Cloud computing is a mode of increasing, using and delivering related services based on the Internet, which usually involves providing dynamically expandable and often virtualized resources through the Internet. Cloud is a metaphor of network and internet. In the past, cloud was often used to represent telecommunication networks, and later it was also used to represent the abstraction of the Internet and the underlying infrastructure. In a narrow sense, cloud computing refers to the delivery and use of IT infrastructure, and refers to obtaining the required resources in an on-demand and scalable way through the network; Cloud computing in a broad sense refers to the delivery and use of services, and refers to obtaining the required services in an on-demand and extensible way through the network. The service can be related to IT and software, Internet or other services. It means that computing power can also be circulated as a commodity through the Internet.
Big data, or massive data, refers to information that involves such a huge amount of data that it cannot be captured, managed, processed and sorted in a reasonable time by current mainstream software tools to help enterprises make more active business decisions. 4V characteristics of big data: quantity, speed, change and accuracy.
Technically, the relationship between big data and cloud computing is as inseparable as the front and back of a coin. Big data can't be processed by a single computer, so distributed computing architecture must be adopted. Its characteristic lies in the mining of massive data, but it must rely on the distributed processing of cloud computing, distributed database, cloud storage and virtualization technology.
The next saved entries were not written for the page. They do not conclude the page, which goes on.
/-! ## Tile.popToken -/
@[simp] theorem Tile.popToken_g (x : Tile) (p c : Nat) : (x.popToken p c).g = x.g := rfl
@[simp] theorem Tile.popToken_sw (x : Tile) (p c : Nat) : (x.popToken p c).sw = x.sw := rfl
@[simp] theorem Tile.popToken_loops (x : Tile) (p c : Nat) : (x.popToken p c).loops = x.loops := rfl
@[simp] theorem Tile.popToken_hflag (x : Tile) (p c : Nat) : (x.popToken p c).hflag = x.hflag := rfl
@[simp] theorem Tile.popToken_v (x : Tile) (p c : Nat) : (x.popToken p c).v = x.v := rfl
@[simp] theorem Tile.popToken_k (x : Tile) (p c : Nat) : (x.popToken p c).k = x.k := rfl
@[simp] theorem Tile.popToken_q (x : Tile) (p c : Nat) : (x.popToken p c).q = x.q := rfl
@[simp] theorem Tile.popToken_srseed (x : Tile) (p c : Nat) : (x.popToken p c).srseed = x.srseed := rfl
@[simp] theorem Tile.popToken_bfxV (x : Tile) (p c : Nat) : (x.popToken p c).bfxV = x.bfxV := rfl
@[simp] theorem Tile.popToken_bfxS (x : Tile) (p c : Nat) : (x.popToken p c).bfxS = x.bfxS := rfl
@[simp] theorem Tile.popToken_slotTy (x : Tile) (p c : Nat) : (x.popToken p c).slotTy = x.slotTy := rfl
@[simp] theorem Tile.popToken_fstepV (x : Tile) (p c : Nat) : (x.popToken p c).fstepV = x.fstepV := rfl
@[simp] theorem Tile.popToken_rct (x : Tile) (p c : Nat) : (x.popToken p c).rct = x.rct := rfl
@[simp] theorem Tile.popToken_f (x : Tile) (p c : Nat) : (x.popToken p c).f = x.f := rfl
@[simp] theorem Tile.popToken_nlv (x : Tile) (p c : Nat) : (x.popToken p c).nlv = x.nlv := rfl
@[simp] theorem Tile.popToken_nlvA (x : Tile) (p c : Nat) : (x.popToken p c).nlvA = x.nlvA := rfl
@[simp] theorem Tile.popToken_att (x : Tile) (p c : Nat) : (x.popToken p c).att = x.att := rfl
@[simp] theorem Tile.popToken_opmem (x : Tile) (p c : Nat) : (x.popToken p c).opmem = x.opmem := rfl
@[simp] theorem Tile.popToken_claim (x : Tile) (p c : Nat) : (x.popToken p c).claim = x.claim := rfl
@[simp] theorem Tile.popToken_filling (x : Tile) (p c : Nat) : (x.popToken p c).filling = x.filling := rfl
@[simp] theorem Tile.popToken_acc (x : Tile) (p c : Nat) : (x.popToken p c).acc = x.acc := rfl
@[simp] theorem Tile.popToken_sh0 (x : Tile) (p c : Nat) : (x.popToken p c).sh0 = x.sh0 := rfl
@[simp] theorem Tile.popToken_sh1 (x : Tile) (p c : Nat) : (x.popToken p c).sh1 = x.sh1 := rfl
@[simp] theorem Tile.popToken_fstepM (x : Tile) (p c : Nat) : (x.popToken p c).fstepM = x.fstepM := rfl
@[simp] theorem Tile.popToken_lastMma (x : Tile) (p c : Nat) : (x.popToken p c).lastMma = x.lastMma := rfl
@[simp] theorem Tile.popToken_qM (x : Tile) (p c : Nat) : (x.popToken p c).qM = x.qM := rfl
@[simp] theorem Tile.popToken_seedM (x : Tile) (p c : Nat) : (x.popToken p c).seedM = x.seedM := rfl
@[simp] theorem Tile.popToken_bfxM (x : Tile) (p c : Nat) : (x.popToken p c).bfxM = x.bfxM := rfl
@[simp] theorem Tile.popToken_slotTyM (x : Tile) (p c : Nat) : (x.popToken p c).slotTyM = x.slotTyM := rfl
@[simp] theorem Tile.popToken_rctV (x : Tile) (p c : Nat) : (x.popToken p c).rctV = x.rctV := rfl
@[simp] theorem Tile.popToken_sram (x : Tile) (p c : Nat) : (x.popToken p c).sram = x.sram := rfl
@[simp] theorem Tile.popToken_store (x : Tile) (p c : Nat) : (x.popToken p c).store = x.store := rfl
@[simp] theorem Tile.popToken_bufs (x : Tile) (p c : Nat) : (x.popToken p c).bufs = x.bufs := rfl
@[simp] theorem Tile.popToken_dirty (x : Tile) (p c : Nat) : (x.popToken p c).dirty = x.dirty := rfl
@[simp] theorem Tile.popToken_ecc (x : Tile) (p c : Nat) : (x.popToken p c).ecc = x.ecc := rfl
@[simp] theorem Tile.popToken_atC (x : Tile) (p c : Nat) : (x.popToken p c).atC = x.atC := rfl
@[simp] theorem Tile.popToken_engs (x : Tile) (p c : Nat) : (x.popToken p c).engs = x.engs := rfl
@[simp] theorem Tile.popToken_seg (x : Tile) (p c : Nat) : (x.popToken p c).seg = x.seg := rfl
@[simp] theorem Tile.popToken_segcyc (x : Tile) (p c : Nat) : (x.popToken p c).segcyc = x.segcyc := rfl
@[simp] theorem Tile.popToken_frmorg (x : Tile) (p c : Nat) : (x.popToken p c).frmorg = x.frmorg := rfl
@[simp] theorem Tile.popToken_rended (x : Tile) (p c : Nat) : (x.popToken p c).rended = x.rended := rfl
@[simp] theorem Tile.popToken_fence (x : Tile) (p c : Nat) : (x.popToken p c).fence = x.fence := rfl
@[simp] theorem Tile.popToken_quiet (x : Tile) (p c : Nat) : (x.popToken p c).quiet = x.quiet := rfl
@[simp] theorem Tile.popToken_stopped (x : Tile) (p c : Nat) : (x.popToken p c).stopped = x.stopped := rfl
@[simp] theorem Tile.popToken_estopped (x : Tile) (p c : Nat) : (x.popToken p c).estopped = x.estopped := rfl
@[simp] theorem Tile.popToken_lastPre (x : Tile) (p c : Nat) : (x.popToken p c).lastPre = x.lastPre := rfl
@[simp] theorem Tile.popToken_bgate (x : Tile) (p c : Nat) : (x.popToken p c).bgate = x.bgate := rfl
@[simp] theorem Tile.popToken_podDue (x : Tile) (p c : Nat) : (x.popToken p c).podDue = x.podDue := rfl
@[simp] theorem Tile.popToken_inFreeze (x : Tile) (p c : Nat) : (x.popToken p c).inFreeze = x.inFreeze := rfl
@[simp] theorem Tile.popToken_hreplay (x : Tile) (p c : Nat) : (x.popToken p c).hreplay = x.hreplay := rfl
@[simp] theorem Tile.popToken_sqLate (x : Tile) (p c : Nat) : (x.popToken p c).sqLate = x.sqLate := rfl
@[simp] theorem Tile.popToken_entry (x : Tile) (p c : Nat) : (x.popToken p c).entry = x.entry := rfl
@[simp] theorem Tile.popToken_sb (x : Tile) (p c : Nat) : (x.popToken p c).sb = x.sb := rfl
@[simp] theorem Tile.popToken_hsb (x : Tile) (p c : Nat) : (x.popToken p c).hsb = x.hsb := rfl
@[simp] theorem Tile.popToken_hnext (x : Tile) (p c : Nat) : (x.popToken p c).hnext = x.hnext := rfl
@[simp] theorem Tile.popToken_flights (x : Tile) (p c : Nat) : (x.popToken p c).flights = x.flights := rfl
@[simp] theorem Tile.popToken_effs (x : Tile) (p c : Nat) : (x.popToken p c).effs = x.effs := rfl
@[simp] theorem Tile.popToken_cmds (x : Tile) (p c : Nat) : (x.popToken p c).cmds = x.cmds := rfl
@[simp] theorem Tile.popToken_nextId (x : Tile) (p c : Nat) : (x.popToken p c).nextId = x.nextId := rfl
@[simp] theorem Tile.popToken_cache (x : Tile) (p c : Nat) : (x.popToken p c).cache = x.cache := rfl
@[simp] theorem Tile.popToken_fetchCI (x : Tile) (p c : Nat) : (x.popToken p c).fetchCI = x.fetchCI := rfl
@[simp] theorem Tile.popToken_fetchCO (x : Tile) (p c : Nat) : (x.popToken p c).fetchCO = x.fetchCO := rfl
@[simp] theorem Tile.popToken_hold (x : Tile) (p c : Nat) : (x.popToken p c).hold = x.hold := rfl
@[simp] theorem Tile.popToken_nxseq (x : Tile) (p c : Nat) : (x.popToken p c).nxseq = x.nxseq := rfl
@[simp] theorem Tile.popToken_tcause (x : Tile) (p c : Nat) : (x.popToken p c).tcause = x.tcause := rfl
@[simp] theorem Tile.popToken_tstep (x : Tile) (p c : Nat) : (x.popToken p c).tstep = x.tstep := rfl
@[simp] theorem Tile.popToken_topd0 (x : Tile) (p c : Nat) : (x.popToken p c).topd0 = x.topd0 := rfl
@[simp] theorem Tile.popToken_topd1 (x : Tile) (p c : Nat) : (x.popToken p c).topd1 = x.topd1 := rfl
@[simp] theorem Tile.popToken_tret (x : Tile) (p c : Nat) : (x.popToken p c).tret = x.tret := rfl
@[simp] theorem Tile.popToken_trapNow (x : Tile) (p c : Nat) : (x.popToken p c).trapNow = x.trapNow := rfl
@[simp] theorem Tile.popToken_again (x : Tile) (p c : Nat) : (x.popToken p c).again = x.again := rfl
@[simp] theorem Tile.popToken_clk (x : Tile) (p c : Nat) : (x.popToken p c).clk = x.clk := rfl
@[simp] theorem Tile.popToken_scrub (x : Tile) (p c : Nat) : (x.popToken p c).scrub = x.scrub := rfl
Big data management, distributed file systems, such as Hadoop, Mapreduce data segmentation and access execution; At the same time, with the support of SQL and the support of SQL interface represented by Hive+HADOOP, building the next generation data warehouse with cloud computing on big data technology has become a hot topic. From the perspective of system requirements, the architecture of big data poses new challenges to the system:
1, with higher integration. The standard chassis can maximize the completion of specific tasks.
2. The configuration is more reasonable and the speed is faster. The balanced design of storage, controller, I/O channel, memory, CPU and network is the best design for data warehouse access, which is more than one order of magnitude higher than that of traditional similar platforms.
3. The overall energy consumption is lower. The same computing task has the lowest energy consumption.
4. The system is more stable and reliable. It can eliminate all kinds of single-point failure links and unify the quality and standard of a component.
5. Low management and maintenance costs. The daily management of data warehouse is fully integrated.
6. Plans and foreseeable road maps for system expansion and upgrade.
The relationship between cloud computing and big data
To put it simply: cloud computing is the virtualization of hardware resources, while big data is the efficient processing of massive data. Although this explanation is not entirely appropriate, it can help people who don't know these two names to understand the difference quickly. Of course, if explained more vividly, cloud computing is equivalent to our computers and operating systems, virtualizing a large number of hardware resources and then allocating them for use.
It can be said that big data is equivalent to a "database" of massive data. Looking at the development of big data, we can also see that the development of big data has been developing in the direction similar to the experience of traditional databases. In short, traditional databases provide enough space for the development of big data.
The overall architecture of big data includes three layers: data storage, data processing and data analysis. The data should be stored through the storage layer first, and then the corresponding data model and data analysis index system should be established according to the data requirements and objectives, so as to analyze the data and generate value.
Intermediate timeliness is accomplished by the powerful parallel computing and distributed computing capabilities provided by the intermediate data processing layer. The three work together to make big data generate ultimate value.
Regardless of the current development of cloud computing, the future trend is: as the bottom of computing resources, cloud computing supports the upper-level big data processing, and the development trend of big data is the query efficiency and analysis ability of real-time interaction, which is really exciting to borrow the words from a technical paper of Google: "PB-level data can be operated with a click of a mouse".